Duct ectasia is a benign condition in which there is enlargement and inflammation of the ducts under the nipple. It usually occurs in women after menopause. The discharge caused by duct ectasia usually comes from both breasts and multiple ducts, and is yellow, green or brown.
In most cases, no treatment is required.
If the discharge is a nuisance, the ducts behind the nipple can be removed surgically.
An intraductal papilloma is a benign wart-like tumour that grows inside the ducts of the breast. It is made up of glandular tissue as well as fibrous tissue and blood vessels. It may cause no symptoms, or it may cause a nipple discharge that is clear or blood-stained.
The discharge usually comes from a single duct and from one breast only.
Surgery is generally recommended for papillomas as they can be difficult to diagnose confidently on a needle biopsy and can rarely be associated with breast cancer.
Papillomas that are not removed are usually monitored with ultrasound for a period of time.
Eczema or dermatitis affecting the skin of the nipple, particularly if it becomes infected, can cause a weeping discharge associated with crusting of the nipple.
Punch biopsies of the affected skin may be required to rule out Paget's disease.
Treatment is with steroid based creams, the same as for eczema elsewhere in the body.
Paget's disease of the nipple is an uncommon type of breast cancer in which cancer cells grow in the nipple-areolar complex.
Paget’s disease causes the nipple skin to become red, painful, scaly and sometimes ulcerated, and it may be associated with blood-stained or clear nipple discharge.
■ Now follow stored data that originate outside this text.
-- ==== Sys2Proof/Machine/Ops.lean ====
section
/-! DEFINITION. The named operations over registers, PC, stack, memory and display, and the one way a
fault is taken. There is no return from a fault (60_exceptions.md R505). -/

namespace Sys2Proof.Machine

/-! ### General registers (R30) -/

/-- VF, the flag register (R31). -/
def vf : Reg := 15

/-- `V[r]` (R8). -/
def State.getV (s : State) (r : Reg) : Byte := s.v[r]

/-- `V[r] <- b` (R8). -/
def State.setV (s : State) (r : Reg) (b : Byte) : State := { s with v := s.v.set r b }

/-! ### Program counter (R32, R203) -/

/-- The fetch advance `PC <- (a + 2) mod 2^16`, made before the instruction executes (R203). -/
def State.advance (s : State) : State := { s with pc := s.pc + 2 }

/-- `PC <- a`. -/
def State.jump (s : State) (a : Word) : State := { s with pc := a }

/-- A conditional skip: 2 more when the condition holds (R213). -/
def State.skipIf (s : State) (c : Bool) : State := { s with pc := if c then s.pc + 2 else s.pc }

/-- The rewind of a waiting Fx0A, `PC <- (PC - 2) mod 2^16` (R345). -/
def State.rewind (s : State) : State := { s with pc := s.pc - 2 }

/-! ### Taking a fault (R204, R500, R502) -/

/-- The number of each fault code (R501). -/
def FaultCode.number : FaultCode → Nat
  | .invalidAddress => 1
  | .stackOverflow => 2
  | .stackUnderflow => 3
  | .unknownOpcode => 4
  | .memoryOutOfRange => 5
  | .protectedWrite => 6
  | .invalidKeyIndex => 7
  | .romLoadError => 8

/-- `raise F(info)` in a step that began at `s`: nothing of the step is kept, and STATUS records the
code, the PC the step began at and the info. -/
def State.raise (s : State) (t : Trap) : State := { s with status := .faulted t.code s.pc t.info }

/-- End a step that began at `s`: with what it computed, or with its fault. -/
def State.finish (s : State) (r : Except Trap State) : Result :=
  match r with
  | .ok t => .next t
  | .error t => .next (s.raise t)

/-! ### Memory (R80 to R91) -/

/-- Where FONT stands (R5). -/
def fontBase : Nat := 0x050

/-- Where the program stands (R5). -/
def programBase : Nat := 0x200

/-- MEM_SIZE (R5): the address space is `0` to `memSize - 1`. -/
def memSize : Nat := 4096

/-- What an unlisted address reads as: its reset contents before a ROM is loaded (R42, R89, R90), the
default glyph byte in the glyph region, zero elsewhere. -/
def Memory.initial (a : Nat) : Byte :=
  if fontBase ≤ a then standardGlyphs.getD (a - fontBase) 0 else 0

/-- The byte at `a`. -/
def Memory.read : Memory → Nat → Byte
  | [], a => Memory.initial a
  | (k, b) :: m, a => if k = a then b else Memory.read m a

/-- Drop every entry at `a`. -/
def Memory.erase : Memory → Nat → Memory
  | [], _ => []
  | (k, c) :: m, a => if k = a then Memory.erase m a else (k, c) :: Memory.erase m a

/-- List `b` at `a`, before the first greater address. -/
def Memory.insert : Memory → Nat → Byte → Memory
  | [], a, b => [(a, b)]
  | (k, c) :: m, a, b => if a < k then (a, b) :: (k, c) :: m else (k, c) :: Memory.insert m a b

/-- `mem[a] <- b`, keeping the canonical form: a byte equal to what an unlisted address reads as is not
listed. -/
def Memory.write (m : Memory) (a : Nat) (b : Byte) : Memory :=
  if b = Memory.initial a then m.erase a else (m.erase a).insert a b

/-- The canonical form from address `lo` up: addresses strictly rising, inside the address space, no
entry that says what an unlisted address says. -/
def Memory.wfFrom : Nat → Memory → Bool
  | _, [] => true
  | lo, (a, b) :: m =>
    decide (lo ≤ a) && decide (a < memSize) && decide (b ≠ Memory.initial a) && Memory.wfFrom (a + 1) m

/-- The canonical form of memory. -/
def Memory.wf (m : Memory) : Bool := Memory.wfFrom 0 m

/-- Bytes copied verbatim from address `a` up; the host's copies of R600, without the checks of R82. -/
def Memory.place : Memory → Nat → List Byte → Memory
  | m, _, [] => m
  | m, a, b :: bs => Memory.place (m.write a b) (a + 1) bs

/-- `MemRead(addr, 1)` (R81). -/
def State.memRead (s : State) (addr : Nat) : Except Trap Byte :=
  if addr > 0xFFF then .error ⟨.memoryOutOfRange, addr⟩ else .ok (s.mem.read addr)

/-- `MemWrite(addr, 1, v)` (R82): the range check, then the low-memory check, then the write. -/
def State.memWrite (s : State) (addr : Nat) (b : Byte) : Except Trap State :=
  if addr > 0xFFF then .error ⟨.memoryOutOfRange, addr⟩
  else if addr < programBase ∧ s.policy.lowWrite = .fault then .error ⟨.protectedWrite, addr⟩
  else .ok { s with mem := s.mem.write addr b }

/-- `n` bytes read from `addr` up, in ascending order; the first failure is the fault (R503). -/
def State.memReads (s : State) (addr : Nat) : Nat → Except Trap (List Byte)
  | 0 => .ok []
  | n + 1 =>
    match s.memRead addr with
    | .error t => .error t
    | .ok b =>
      match s.memReads (addr + 1) n with
      | .error t => .error t
      | .ok bs => .ok (b :: bs)

/-- Bytes written from `addr` up, in ascending order; the first failure is the fault (R503). -/
def State.memWrites (s : State) (addr : Nat) : List Byte → Except Trap State
  | [] => .ok s
  | b :: bs =>
    match s.memWrite addr b with
    | .error t => .error t
    | .ok s' => s'.memWrites (addr + 1) bs

/-! ### The return stack (R34) -/

/-- A slot index, 4 bits wide (R34). -/
def slot (n : Nat) : Fin 16 := Fin.ofNat 16 n

/-- A depth, 0 to 16 (R34). -/
def depth (n : Nat) : Fin 17 := Fin.ofNat 17 n

/-- CALL's push of `a` (R207), under both values of STACK_POLICY. -/
def State.push (s : State) (a : Word) : Except Trap State :=
  match s.policy.stack with
  | .fault =>
    if s.sp.val = 16 then .error ⟨.stackOverflow, 16⟩
    else .ok { s with stack := s.stack.set (slot s.sp.val) a, sp := depth (s.sp.val + 1) }
  | .wrap =>
    .ok { s with stack := s.stack.set (slot s.sp.val) a, sp := depth ((s.sp.val + 1) % 16) }

/-- RET's pop into PC (R205), under both values of STACK_POLICY; the popped slot keeps its value. -/
def State.popPc (s : State) : Except Trap State :=
  match s.policy.stack with
  | .fault =>
    if s.sp.val = 0 then .error ⟨.stackUnderflow, 0⟩
    else .ok { s with sp := depth (s.sp.val - 1), pc := s.stack[slot (s.sp.val - 1)] }
  | .wrap =>
    .ok { s with sp := depth ((s.sp.val + 15) % 16), pc := s.stack[slot ((s.sp.val + 15) % 16)] }

/-! ### The display grid (R37, R300) -/

/-- `disp[px][py]`: the cell at column `px`, row `py`. -/
def Display.pixel (d : Display) (px : Fin 64) (py : Fin 32) : Bool := d[py][px]

/-- `disp[px][py] <- disp[px][py] XOR 1`. -/
def Display.toggle (d : Display) (px : Fin 64) (py : Fin 32) : Display :=
  d.set py (d[py].set px (!d.pixel px py))

/-- Every cell off (R301). -/
def Display.off : Display := Vector.replicate 32 (Vector.replicate 64 false)

end Sys2Proof.Machine
end

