/-- The range check of R82 comes first. -/
theorem State.memWrite_outOfRange (s : State) {a : Nat} (b : Byte) (h : 0xFFF < a) :
    s.memWrite a b = .error ⟨.memoryOutOfRange, a⟩ := by
  rcases s.memWrite_cases a b with ⟨⟨hle, _⟩, _⟩ | ⟨_, e⟩ | ⟨hlow, _, _⟩
  · omega
  · exact e
  · omega

/-- The low-memory check of R82. -/
theorem State.memWrite_protected (s : State) {a : Nat} (b : Byte) (h : a < 0x200)
    (hp : s.policy.lowWrite = .fault) : s.memWrite a b = .error ⟨.protectedWrite, a⟩ := by
  rcases s.memWrite_cases a b with ⟨⟨_, hlow⟩, _⟩ | ⟨hhigh, _⟩ | ⟨_, _, e⟩
  · exact absurd (hlow hp) (by omega)
  · omega
  · exact e

/-- Settles O36: by all that one byte's read and write can do. -/
theorem byteAccessChecks : Obligations.ByteAccessChecks := by
  unfold Obligations.ByteAccessChecks
  refine fun s a b => ⟨fun hhigh => ?_, fun hle => ?_, s.memWrite_outOfRange b, s.memWrite_protected b,
    fun hle hlow => ?_⟩
  · rcases s.memRead_cases a with ⟨hle, _⟩ | ⟨_, e⟩
    · omega
    · exact e
  · rcases s.memRead_cases a with ⟨_, e⟩ | ⟨hhigh, _⟩
    · exact e
    · omega
  · have hw : s.Writable a := by
      refine ⟨hle, fun hfault => hlow.resolve_right fun hallow => ?_⟩
      rw [hfault] at hallow; cases hallow
    exact ⟨_, (s.memWrite_ok_iff _ a b).mpr ⟨hw, rfl⟩, by simp, rfl, onlyBytes_write s a b⟩

/-- The word at an even PC inside memory, as the number of its two bytes (R83). -/
theorem State.fetch_ok_toNat {s : State} (heven : s.pc.toNat % 2 = 0) (hle : s.pc.toNat ≤ 0xFFE) :
    ∃ w, s.fetch = .ok w ∧
      w.toNat = (s.mem.read s.pc.toNat).toNat * 256 + (s.mem.read (s.pc.toNat + 1)).toNat := by
  rcases s.fetch_cases with ⟨hodd, _⟩ | ⟨_, hhigh, _⟩ | ⟨_, _, e⟩
  · omega
  · omega
  · exact ⟨_, e, wordOfBytes_toNat _ _⟩

/-- Settles O37: the fetch reads the written memory byte by byte. -/
theorem storeSeenByFetch : Obligations.StoreSeenByFetch := by
  unfold Obligations.StoreSeenByFetch
  intro s t a b hwrite heven hle
  obtain ⟨_, rfl⟩ := (s.memWrite_ok_iff t a b).mp hwrite
  simpa only [Memory.read_write] using
    State.fetch_ok_toNat (s := { s with mem := s.mem.write a b }) heven hle

end Sys2Proof.Machine
end

section
/-! What no step changes: the parameters (R5) and, under LOW_WRITE_POLICY = FAULT, the bytes below 0x200 (R82). -/

namespace Sys2Proof.Machine

/-- `t` has the parameters of `s` and, where `s` protects low memory, its bytes below 0x200. -/
def KeepsProtected (s t : State) : Prop :=
  t.policy = s.policy ∧ (s.policy.lowWrite = .fault → ∀ a < 0x200, t.mem.read a = s.mem.read a)

theorem KeepsProtected.of_eq {s t : State} (hpolicy : t.policy = s.policy) (hmem : t.mem = s.mem) :
    KeepsProtected s t :=
  ⟨hpolicy, fun _ _ _ => by rw [hmem]⟩

/-- Bytes stored at writable addresses leave the protected bytes. -/
theorem Memory.read_place_of_protected {s : State} {a c : Nat} {bs : List Byte}
    (hw : ∀ k, k < bs.length → s.Writable (a + k)) (hfault : s.policy.lowWrite = .fault) (hc : c < 0x200) :
    (s.mem.place a bs).read c = s.mem.read c := by
  rw [Memory.read_place]
  refine if_neg fun ⟨hac, hlast⟩ => ?_
  have hlow := (hw (c - a) (by omega)).2 hfault
  omega

theorem Effect.keepsProtected {i : Instr} {s t : State} (he : Effect i s t) : KeepsProtected s t := by
  obtain ⟨_, _, hpolicy, _⟩ := he.run
  rcases he.mem with e | ⟨a, bs, hw, e⟩
  · exact .of_eq hpolicy e
  · exact ⟨hpolicy, fun hfault c hc => by rw [e]; exact Memory.read_place_of_protected hw hfault hc⟩

theorem cpuStep_keepsProtected {s t : State} (h : cpuStep s = .next t) : KeepsProtected s t := by
  rcases cpuStep_cases h with ⟨_, rfl⟩ | ⟨_, _, _, _, he⟩ | ⟨_, _, _, _, _, rfl⟩
  · exact .of_eq rfl rfl
  · exact he.keepsProtected
  · exact .of_eq rfl rfl

/-- Neither the poll nor the tick reaches memory or the parameters. -/
theorem iterate_keepsProtected {s t : State} {keysIn : Keys} {tick : Bool} {rnd : Byte}
    (h : s.iterate keysIn tick rnd = .next t) : KeepsProtected s t := by
  obtain ⟨u, hu, rfl⟩ := iterate_next_iff.mp h
  have hpolled : KeepsProtected (s.poll keysIn rnd) u := cpuStep_keepsProtected hu
  exact hpolled

/-- Settles O38: by what a step can be, and for an iteration by the bounds of every instruction's effect. -/
theorem lowMemoryAndParametersKept : Obligations.LowMemoryAndParametersKept := by
  unfold Obligations.LowMemoryAndParametersKept
  intro s t h
  rcases step_next_cases h with ⟨_, _, _, _, _, hit⟩ | ⟨_, _, rfl⟩ | ⟨_, hit⟩
  · exact (iterate_keepsProtected hit :)
  · exact KeepsProtected.of_eq rfl rfl
  · exact (iterate_keepsProtected hit :)

end Sys2Proof.Machine
end

section
/-! Non-interference of the devices (R80, R511). A change of the display, the latch and the timers that avoids
what an instruction reaches passes through its execution; the change of one part alone is a case of it. -/

namespace Sys2Proof.Machine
Breast cancer is an uncommon cause of nipple discharge. Less than 5% of women with breast cancer present with nipple discharge, and most will have other symptoms such as a lump or inverted nipple.
Galactorrhoea is a milky nipple discharge not related to pregnancy or breastfeeding. It is caused by the abnormal production of a hormone called prolactin. This can be caused by diseases of glands elsewhere in the body which control hormone secretion, such as the pituitary and thyroid glands.
Abnormally high prolactin levels can also be caused by some drugs. These include oral contraceptives, hormone replacement therapy, and medications used for the treatment of nausea, depression and psychiatric disorders. Drugs such as cocaine and stimulants can also cause high prolactin levels. It is also common after breastfeeding to have a prolonged milky nipple discharge.
Nipple discharge diagnosed as ‘physiological discharge’ requires no treatment. It is important to stop expressing, or squeezing the nipple and breast, as this causes more fluid to be made. As in breastfeeding, the breast will produce fluid to replace the fluid that is removed, and this will continue as long as you are expressing it.
The discharge will usually stop when you stop expressing. Nipple discharge that is spontaneous, blood-stained, persistent, and unrelated to pregnancy or breastfeeding needs to be investigated further. This investigation will include clinical examination by a doctor, and imaging of the breast with a mammogram and/or breast ultrasound.
There is also a specialised X-ray available called a ‘ductogram’. A small amount of dye is injected into the discharging duct on the nipple. This outlines the duct and helps to identify abnormal growths in the duct lining. Sometimes the doctor may also send a sample of the discharging fluid for examination of the cells under a microscope to check for cancer cells.
If any abnormality is found on these tests, a biopsy may be recommended. This may consist of a simple test such as a fine needle or core biopsy. Sometimes the area needs to be removed by a surgeon even if the tests are normal because changes in the nipple ducts can be difficult to see on a mammogram and ultrasound. Will I need surgery? Surgery for nipple discharge is sometimes warranted.
This is usually reserved for cases where a significant abnormality, such as papilloma or breast cancer is suspected. Surgery is usually also needed for blood-stained nipple discharge even if the tests show no abnormality.
In this case, it is done to explore the ducts under the nipple to rule out significant abnormalities not seen on tests. Surgery may also be performed as a procedure to cure annoying discharge caused by conditions such as duct ectasia.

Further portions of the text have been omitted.